Vitamin D deficiency can cause musculoskeletal pain, proximal muscle weakness, increased risk of falls. Low levels of vitamin 25(OH)D can cause secondary hyperparathyroidism and bone resorption via osteoclasts, which may accelerate osteopenia and osteoporosis in adults. Skeletal complications, such as lytic bone lesion, hypercalcemia, compression fracture are the main causes of morbidity in MM. Therefore, early diagnosis and treatment of vitamin D deficiency may reduce skeletal complications. Alvin didn’t find any correlation between low vitamin D level and skeletal morbidity. Badros et al. (33) evaluated 100 MM patients and they reported that there was no significant correlation between vitamin D status and presence of lytic bone disease and fracture. Nath et al. (31) reported that MM cases with vitamin D deficiency have higher skeletal morbidity, but this is not statistically significant (73% vs 50%, p=0.19). But we defined that the lytic bone lesion and bone fracture were more common in patients with vitamin D deficiency and insufficiency.
Conclusion
Low vitamin D level is important public health problem. Because it is associated with increased malignancy incidence and worse prognosis in patients with hematological and solid organ malignancies. Therefore treatment of vitamin D deficiency may be reduce cancer devolopment and worse prognosis in patients with cancer. This hypothesis should be supported by studies involving more cases.
Ethics
Ethics Committee Approval: Approval of the Atatürk University Ethics Committee was obtained for the study (decision no: 31, date: 27.02.2020).

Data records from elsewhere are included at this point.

/-- The condition field of an ARM instruction; Thumb instructions but B<cond> have none (30_encoding.md R203). -/
def condOf : Instr → Option Cond
  | .armBx c _ => some c
  | .armMul c _ _ _ _ => some c
  | .armMla c _ _ _ _ _ => some c
  | .armUmull c _ _ _ _ _ => some c
  | .armUmlal c _ _ _ _ _ => some c
  | .armSmull c _ _ _ _ _ => some c
  | .armSmlal c _ _ _ _ _ => some c
  | .armSwp c _ _ _ => some c
  | .armSwpb c _ _ _ => some c
  | .armStrh c _ _ => some c
  | .armLdrh c _ _ => some c
  | .armLdrsb c _ _ => some c
  | .armLdrsh c _ _ => some c
  | .armUndefSignedStore c _ => some c
  | .armUndefMulSpace c _ => some c
  | .armMrs c _ _ => some c
  | .armMsrReg c _ _ _ => some c
  | .armMsrImm c _ _ _ _ => some c
  | .armUndefControl c _ => some c
  | .armUndefTestImm c _ => some c
  | .armAndImm c _ _ _ _ _ => some c
  | .armAndShift c _ _ _ _ _ _ => some c
  | .armAndReg c _ _ _ _ _ _ => some c
  | .armEorImm c _ _ _ _ _ => some c
  | .armEorShift c _ _ _ _ _ _ => some c
  | .armEorReg c _ _ _ _ _ _ => some c
  | .armSubImm c _ _ _ _ _ => some c
  | .armSubShift c _ _ _ _ _ _ => some c
  | .armSubReg c _ _ _ _ _ _ => some c
  | .armRsbImm c _ _ _ _ _ => some c
  | .armRsbShift c _ _ _ _ _ _ => some c
  | .armRsbReg c _ _ _ _ _ _ => some c
  | .armAddImm c _ _ _ _ _ => some c
  | .armAddShift c _ _ _ _ _ _ => some c
  | .armAddReg c _ _ _ _ _ _ => some c
  | .armAdcImm c _ _ _ _ _ => some c
  | .armAdcShift c _ _ _ _ _ _ => some c
  | .armAdcReg c _ _ _ _ _ _ => some c
  | .armSbcImm c _ _ _ _ _ => some c
  | .armSbcShift c _ _ _ _ _ _ => some c
  | .armSbcReg c _ _ _ _ _ _ => some c
  | .armRscImm c _ _ _ _ _ => some c
  | .armRscShift c _ _ _ _ _ _ => some c
  | .armRscReg c _ _ _ _ _ _ => some c
  | .armTstImm c _ _ _ => some c
  | .armTstShift c _ _ _ _ => some c
  | .armTstReg c _ _ _ _ => some c
  | .armTeqImm c _ _ _ => some c
  | .armTeqShift c _ _ _ _ => some c
  | .armTeqReg c _ _ _ _ => some c
  | .armCmpImm c _ _ _ => some c
  | .armCmpShift c _ _ _ _ => some c
  | .armCmpReg c _ _ _ _ => some c
  | .armCmnImm c _ _ _ => some c
  | .armCmnShift c _ _ _ _ => some c
  | .armCmnReg c _ _ _ _ => some c
  | .armOrrImm c _ _ _ _ _ => some c
  | .armOrrShift c _ _ _ _ _ _ => some c
  | .armOrrReg c _ _ _ _ _ _ => some c
  | .armMovImm c _ _ _ _ => some c
  | .armMovShift c _ _ _ _ _ => some c
  | .armMovReg c _ _ _ _ _ => some c
  | .armBicImm c _ _ _ _ _ => some c
  | .armBicShift c _ _ _ _ _ _ => some c
  | .armBicReg c _ _ _ _ _ _ => some c
  | .armMvnImm c _ _ _ _ => some c
  | .armMvnShift c _ _ _ _ _ => some c
  | .armMvnReg c _ _ _ _ _ => some c
  | .armUndefMedia c _ => some c
  | .armStrPre c _ _ _ => some c
  | .armStrPost c _ _ => some c
  | .armLdrPre c _ _ _ => some c
  | .armLdrPost c _ _ => some c
  | .armStrbPre c _ _ _ => some c
  | .armStrbPost c _ _ => some c
  | .armLdrbPre c _ _ _ => some c
  | .armLdrbPost c _ _ => some c
  | .armStrt c _ _ => some c
  | .armLdrt c _ _ => some c
  | .armStrbt c _ _ => some c
  | .armLdrbt c _ _ => some c
  | .armStm c _ _ _ _ _ _ => some c
  | .armLdm c _ _ _ _ _ _ => some c
  | .armB c _ => some c
  | .armBl c _ => some c
  | .armStc c _ _ _ _ _ _ _ _ => some c
  | .armLdc c _ _ _ _ _ _ _ _ => some c
  | .armCdp c _ _ _ _ _ _ => some c
  | .armMcr c _ _ _ _ _ _ => some c
  | .armMrc c _ _ _ _ _ _ => some c
  | .armSwi c _ => some c
  | .thumbLslImm _ _ _ => none
  | .thumbLsrImm _ _ _ => none
  | .thumbAsrImm _ _ _ => none
  | .thumbAddReg _ _ _ => none
  | .thumbSubReg _ _ _ => none
  | .thumbAddImm3 _ _ _ => none
  | .thumbSubImm3 _ _ _ => none
  | .thumbMovImm _ _ => none
  | .thumbCmpImm _ _ => none
  | .thumbAddImm8 _ _ => none
  | .thumbSubImm8 _ _ => none
  | .thumbAnd _ _ => none
  | .thumbEor _ _ => none
  | .thumbLslReg _ _ => none
  | .thumbLsrReg _ _ => none
  | .thumbAsrReg _ _ => none
  | .thumbAdc _ _ => none
  | .thumbSbc _ _ => none
  | .thumbRor _ _ => none
  | .thumbTst _ _ => none
  | .thumbNeg _ _ => none
  | .thumbCmp _ _ => none
  | .thumbCmn _ _ => none
  | .thumbOrr _ _ => none
  | .thumbMul _ _ => none
  | .thumbBic _ _ => none
  | .thumbMvn _ _ => none
  | .thumbAddHi _ _ => none
  | .thumbCmpHi _ _ => none
  | .thumbMovHi _ _ => none
  | .thumbBx _ => none
  | .thumbLdrPc _ _ => none
  | .thumbStrReg _ _ _ => none
  | .thumbStrbReg _ _ _ => none
  | .thumbLdrReg _ _ _ => none
  | .thumbLdrbReg _ _ _ => none
  | .thumbStrhReg _ _ _ => none
  | .thumbLdsbReg _ _ _ => none
  | .thumbLdrhReg _ _ _ => none
  | .thumbLdshReg _ _ _ => none
  | .thumbStrImm _ _ _ => none
  | .thumbLdrImm _ _ _ => none
  | .thumbStrbImm _ _ _ => none
  | .thumbLdrbImm _ _ _ => none
  | .thumbStrhImm _ _ _ => none
  | .thumbLdrhImm _ _ _ => none
  | .thumbStrSp _ _ => none
  | .thumbLdrSp _ _ => none
  | .thumbAddPc _ _ => none
  | .thumbAddSp _ _ => none
  | .thumbIncSp _ => none
  | .thumbDecSp _ => none
  | .thumbPush _ _ => none
  | .thumbPop _ _ => none
  | .thumbUndef1011 _ => none
  | .thumbStmia _ _ => none
  | .thumbLdmia _ _ => none
  | .thumbSwi _ => none
  | .thumbUndefCond _ => none
  | .thumbBcond c _ => some c
  | .thumbB _ => none
  | .thumbUndefBlx _ => none
  | .thumbBlPrefix _ => none
  | .thumbBlSuffix _ => none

Informed Consent: Informed consent was received from all participants
Peer-review: Externally peer-reviewed.
Authorship Contributions
Concept: G.S., F.E., Design: G.S., F.E., Supervision: G.S., F.E., Fundings: G.S., Materials: G.S., Data Collection or Processing: G.S., F.E., Analysis or Interpretation: F.E., Literature Search: F.E., Writing: G.S., F.E., Critical Review: F.E.
Conflict of Interest: No conflict of interest was declared by the authors.
Financial Disclosure: The authors declared that this study received no financial support.